Practice as Cultivation

Practice, as we normally understand it, is something that is related to the actual application of an idea and often it is also something that is done regularly, following a regime or methodology. People can put theory into practice. People can also practice yoga, sports exercises, Vipassana meditation, a certain religion or a very specific way of stock trading. As long as there’s action and especially if that action follows a method, we’re talking about practice.

There’s a difference between practices and routines. Following the typology presented by Diego Agullo in his Theoros research project, routines don’t exercise anything. They are instilled in order to maintain the current order of things, they don’t question the ideology, and they can be very useful for maintaining stability. Practices, on the other hand, allow us to exercise something, become better (or simply different) at it, to rehearse and to prepare, to materialize values and to actualize ourselves.

Peter Sloterdijk in his book “You Must Change Your Life” draws a distinction between culture and nature. “In truth, the crossing from nature to culture and vice versa has always stood wide open. It leads across an easily accessible bridge: the practising life.” Practice, in this case, becomes something that links nature and culture. The etymology of the word nature relates to the notion of birth (nasce). When something is born, it acquires certain skills and habits, and then the natural shifts into cultural. This shift occurs through practice.

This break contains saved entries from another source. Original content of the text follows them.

def AnnexGen.count (g : AnnexGen) : Nat := g.ranks.length
def AnnexGen.pos (g : AnnexGen) (rank : Nat) : Nat := (g.ranks.filter (· < rank)).length
def AnnexGen.rank (g : AnnexGen) (pos : Nat) : Nat := g.ranks.getD pos 0
/-- The records of an item that is divided among the members. -/
def AnnexGen.shards (g : AnnexGen) (itemId : Nat) : List AnnexItem := g.items.filter fun i => i.itemId = itemId && !itemJobwide i
/-- The parity group of a member: its first position and its size; and the other members of it. -/
def AnnexGen.group (g : AnnexGen) (rank : Nat) : Nat × Nat := parityGroup g.count (g.pos rank)
def AnnexGen.mates (g : AnnexGen) (rank : Nat) : List Nat := (groupMates g.count (g.pos rank)).map g.rank
/-- The holders of a member's shard under mirror. -/
def AnnexGen.mirrors (g : AnnexGen) (rank : Nat) : List Nat := (mirrorHolders g.count (g.pos rank)).map g.rank
/-- The item is held in parity; no group forms among fewer than three members. -/
def AnnexGen.inParity (g : AnnexGen) (i : AnnexItem) : Bool := decide (3 ≤ g.count) && !itemJobwide i && g.parity.contains i.itemId
/-- Bytes of one stripe of an item in a member's group: the longest shard padded to q − 1 MiB, divided by q − 1. -/
def AnnexGen.stripe (g : AnnexGen) (itemId rank : Nat) : Nat :=
  let longest := (((g.shards itemId).filter fun i => g.group i.owner = g.group rank).map fun i => ceilDiv (itemLen i) miB).foldl max 0
  ceilDiv longest ((g.group rank).2 - 1) * miB
/-- The stripe of member k's shard that member m covers, by rank. -/
def AnnexGen.covers (g : AnnexGen) (m k : Nat) : Nat := let q := g.group m; stripeOf q.2 (g.pos m - q.1) (g.pos k - q.1)
/-- What a holder keeps of a shard: first byte within the shard, and how many. -/
def AnnexGen.part (g : AnnexGen) (i : AnnexItem) (holder : Nat) : Nat × Nat :=
  if g.inParity i then
    let n := g.stripe i.itemId i.owner
    let o := g.covers holder i.owner * n
    (o, min n (itemLen i - o))
  else (0, itemLen i)
def AnnexGen.holders (g : AnnexGen) (i : AnnexItem) : List Nat := if g.inParity i then g.mates i.owner else g.mirrors i.owner

/-- ANNEX_NEED (R347): four areas; a piece held for a peer at the larger of mirror size and parity share; own and JOBWIDE
items (log entry 42). -/
def annexNeed (s : State) : Nat :=
  let g := genNow s 0
  let me := myRank s
  let piece := fun (i : AnnexItem) =>
    max (if (g.mirrors i.owner).contains me then ceilDiv (itemLen i) miB else 0)
      (if 3 ≤ g.count ∧ (g.mates i.owner).contains me then g.stripe i.itemId i.owner / miB else 0)
  let peer := ((g.items.filter fun i => !itemJobwide i && decide (i.owner ≠ me)).map piece).foldl (· + ·) 0
  let own := ((g.items.filter fun i => itemJobwide i && decide (i.owner = me)).map (·.mib)).foldl (· + ·) 1
  4 * (peer + own) * miB

/-! Pieces and digests (R353). -/

def keyBytes (s : State) : List Byte := s.annex.key.flatMap fun w => leBytes 8 w.toNat
def kcvOf (key : List Byte) : Nat := leNat (kmac128 key [] 8 "SK20-ANNEX-KCV")

def blockDigest (key : List Byte) (itemId shard block step : Nat) (data : List Byte) : List Byte :=
  kmac128 key (leBytes 4 itemId ++ leBytes 8 shard ++ leBytes 8 block ++ leBytes 4 step ++ data) 16 "SK20-ANNEX"

/-- A shard's digest data: its block digests, then its shard digest. -/
def digestData (key : List Byte) (itemId shard step : Nat) (data : List Byte) : List Byte :=
  let blocks := (List.range (ceilDiv data.length miB)).flatMap fun k =>
    blockDigest key itemId shard k step ((data.drop (k * miB)).take miB)
  blocks ++ sha3_512 blocks

/-- A piece header (R333). -/
def pieceHeader (akind flags owner itemId step len off kcv : Nat) : List Byte :=
  leBytes 1 akind ++ leBytes 1 flags ++ leBytes 2 owner ++ leBytes 4 itemId ++ leBytes 4 step ++ leBytes 4 len ++ leBytes 8 off
    ++ leBytes 8 kcv

/-- A byte string cut into packets: (first index, bytes). -/
def chunksOf (size : Nat) (b : List Byte) : List (Nat × List Byte) :=
  (List.range (ceilDiv b.length size)).map fun k => (k * size, (b.drop (k * size)).take size)

/-- What a newer piece of the same name leaves of an older one. -/
def cutPiece (p q : AnnexPiece) : List AnnexPiece :=
  let unit := if bitAt p.flags 0 then 16 else 1
  let stop := fun (x : AnnexPiece) => x.offset + ceilDiv x.bytes.length unit
  if decide (q.flags ≠ p.flags) || decide (q.owner ≠ p.owner) || decide (q.itemId ≠ p.itemId) || decide (q.step ≠ p.step)
      || decide (stop q ≤ p.offset) || decide (stop p ≤ q.offset) then [q]
  else
    let low := { q with bytes := q.bytes.take (unit * (p.offset - q.offset)) }
    let high := { q with offset := stop p, bytes := q.bytes.drop (unit * (stop p - q.offset)) }
    [low, high].filter fun x => !x.bytes.isEmpty

/-- Keep a piece, in place of what older ones of its name hold there. -/
def storePiece (p : AnnexPiece) (s : State) : State :=
  { s with annex := { s.annex with pieces := s.annex.pieces.flatMap (cutPiece p) ++ [p] } }

def annexOn (s : State) : Bool := s.annex.active && inJob s

/-- Owe an acknowledgement for a piece that leaves, and count its bytes (R349). -/
def owePiece (addr : Nat) (header data : List Byte) (s : State) : State :=
  bump { s with annex := { s.annex with owed := s.annex.owed ++ [⟨addr, header⟩] } } porchDom Reg.ANNEX_BYTES_COUNT data.length

/-- Send one piece packet (R349). -/
def sendPiece (g : AnnexGen) (flags itemId holder : Nat) (c : Nat × List Byte) (s : State) : State :=
  match addrOf s holder with
  | none => s
  | some a =>
    let h := pieceHeader 1 flags (g.pos (myRank s)) itemId g.step c.2.length c.1 0
    owePiece a h c.2 (sendPacket 0 6 a (h ++ c.2) s)

/-- Bytes of a holder's part that have ridden in tails and still are as they were then. -/
def riddenOf (s : State) (holder itemId : Nat) (bytes : List Byte) : Nat :=
  match s.annex.ridden.find? fun r => r.holder = holder && r.itemId = itemId with
  | some r => if bytes.take r.bytes.length = r.bytes then r.bytes.length else 0
  | none => 0

/-- Send data and digests of one shard to its holders (R349): a shard's bytes in full under mirror; under parity the stripe that
each holder covers; less what has ridden in tails. -/
def sendShard (g : AnnexGen) (data : Bool) (i : AnnexItem) (bytes : List Byte) (s : State) : State :=
  let fl := if g.anchor then 4 else 0
  let dig := (chunksOf pieceMax (digestData (keyBytes s) i.itemId i.offset g.step bytes)).map fun c => (c.1 / 16, c.2)
  (g.holders i).foldl (fun s h =>
    let r := g.part i h
    let mine := (bytes.drop r.1).take r.2
    let had := if g.anchor then 0 else riddenOf s h i.itemId mine
    let part := (chunksOf pieceMax (mine.drop had)).map fun c => (c.1 + had + r.1 + i.offset, c.2)
    let s := if data then part.foldl (fun s c => sendPiece g fl i.itemId h c s) s else s
    dig.foldl (fun s c => sendPiece g (fl + 1) i.itemId h c s) s) s

/-- The next bytes owed to a holder that the unused tail of an all-gather packet takes: a piece header and its data (R333, R349). -/
def ridePiece (holder room : Nat) (s : State) : List Byte × State :=
  let g := genNow s (posStep s.pos)
  let had := fun (i : AnnexItem) => ((s.annex.ridden.find? fun r => r.holder = holder && r.itemId = i.itemId).map (·.bytes)).getD []
  let next := (myItems s).find? fun i => !itemJobwide i && !itemGather i && (g.holders i).contains holder
    && decide ((had i).length < (g.part i holder).2) && !needsDown s i.src (itemLen i)
  match next, addrOf s holder with
  | some i, some a =>
    if !annexOn s ∨ room ≤ 32 then ([], s) else
    let r := g.part i holder
    let old := had i
    let o := r.1 + old.length
    let data := readMem s (i.src + o) (min (room - 32) (r.2 - old.length))
    let h := pieceHeader 1 0 (g.pos (myRank s)) i.itemId g.step data.length (i.offset + o) 0
    let same := fun (x : Ridden) => decide (x.holder = holder) && decide (x.itemId = i.itemId)
    let s := { s with annex := { s.annex with ridden := upsert same ⟨holder, i.itemId, old ++ data⟩ s.annex.ridden } }
    (h ++ data, owePiece a h data s)
  | _, _ => ([], s)

/-- Keep a shard of this module's own with its digests. -/
def keepOwn (itemId offset step : Nat) (bytes : List Byte) (s : State) : State :=
  let p := fun (flags off : Nat) (b : List Byte) =>
    ({ flags := flags, owner := myRank s, itemId := itemId, step := step, offset := off, bytes := b } : AnnexPiece)
  storePiece (p 1 0 (digestData (keyBytes s) itemId offset step bytes)) (storePiece (p 0 offset bytes) s)

/-- The capture at the write of STAIR_CLOSE (R349): each shard is kept for its group, and what its holders do not have yet is sent. -/
def annexCapture (step : Nat) (s : State) : State :=
  if annexOn s then
    let g := genNow s step
    let s := ((myItems s).filter fun i => !itemJobwide i).foldl (fun s i =>
      let b := readMem s i.src (itemLen i)
      sendShard g (!itemGather i) i b (keepOwn i.itemId i.offset step b s)) (setGen g s)
    { s with annex := { s.annex with ridden := [] } }
  else s

/-! Fields of a piece header (R333). -/
def phKind (b : List Byte) : Nat := recNat b 0 1
def phFlags (b : List Byte) : Nat := recNat b 1 1
def phOwner (b : List Byte) : Nat := recNat b 2 2
def phItem (b : List Byte) : Nat := recNat b 4 4
def phStep (b : List Byte) : Nat := recNat b 8 4
def phLen (b : List Byte) : Nat := recNat b 12 4
def phOffset (b : List Byte) : Nat := recNat b 16 8
def phKcv (b : List Byte) : Nat := recNat b 24 8
def phData (b : List Byte) : List Byte := (b.drop 32).take (phLen b)

/-- The generation that a piece header names, and the piece with its owner's rank. -/
def phGen (s : State) (b : List Byte) : AnnexGen := genOf s (bitAt (phFlags b) 2) (phStep b)
def pieceOf (s : State) (b : List Byte) : AnnexPiece :=
  ⟨phFlags b, (phGen s b).rank (phOwner b), phItem b, phStep b, phOffset b, phData b⟩

/-- A piece is stored, then acknowledged to its sender (R333, R349). -/
def takePiece (src : Nat) (b : List Byte) (s : State) : State :=
  if phKind b = 1 ∧ s.annex.active = true then
    sendPacket 0 6 src (pieceHeader 2 (phFlags b) (phOwner b) (phItem b) (phStep b) 0 (phOffset b) 0) (storePiece (pieceOf s b) s)
  else s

Drawing on the distinctions presented above, practice is something that relates, on one side, to self-actualization and exercise following a certain method. On the other side, it is something that links nature and culture. Therefore, practice is cultivation. Cultivation is a notion that’s closely related to culture. When we cultivate, we prepare the ground for crops, we turn nature into something that can serve us better (cultiva – inhabit). To understand practice as cultivation is to extend the notion of earth into our own bodymind: we cultivate ourselves in order to inhabit ourselves, in order to experience and actualize our inner selves and our outer selves to the fullest extent, in order to learn about all the capacities within ourselves and within our environment.

There’s an interesting contradiction in this understanding of cultivation though. The very notion of nature is contradictory because everything is natural: even if we draw a distinction between something that’s natural and something that’s not using the criteria of human intervention, we still cannot draw a clear line.  Human has touched almost everything, so it is very hard to get back to some original notion of nature as something that is untouched by culture. Therefore it makes more sense to talk about some universal principles that exist at every scale, whether it is touched or untouched by the human intervention. Such principles can include the notions of waves and spirals as the basic organizing building blocks of life, but this depends on the point of view. ∞OS is a practice based on bringing oneself closer to those principles, using the bodymind as a vessel to experience and understand them better. In this case, the cultivation process we’re talking about relates more to some kind of cleaning… Bringing oneself back from culture (and all the habits acquired: postures of the body, tensions, thoughts) towards a more essential way of being where you operate according to the principles of the earth, gravity, life itself. Trying to find what those principles are for yourself. In this case cultivation is not necessarily something that brings you in one direction only. Rather, it’s an ongoing practice of linking the culture and nature, a research that bridges the gap between the two, making them part of one living system, integrating each other’s principles into the daily life.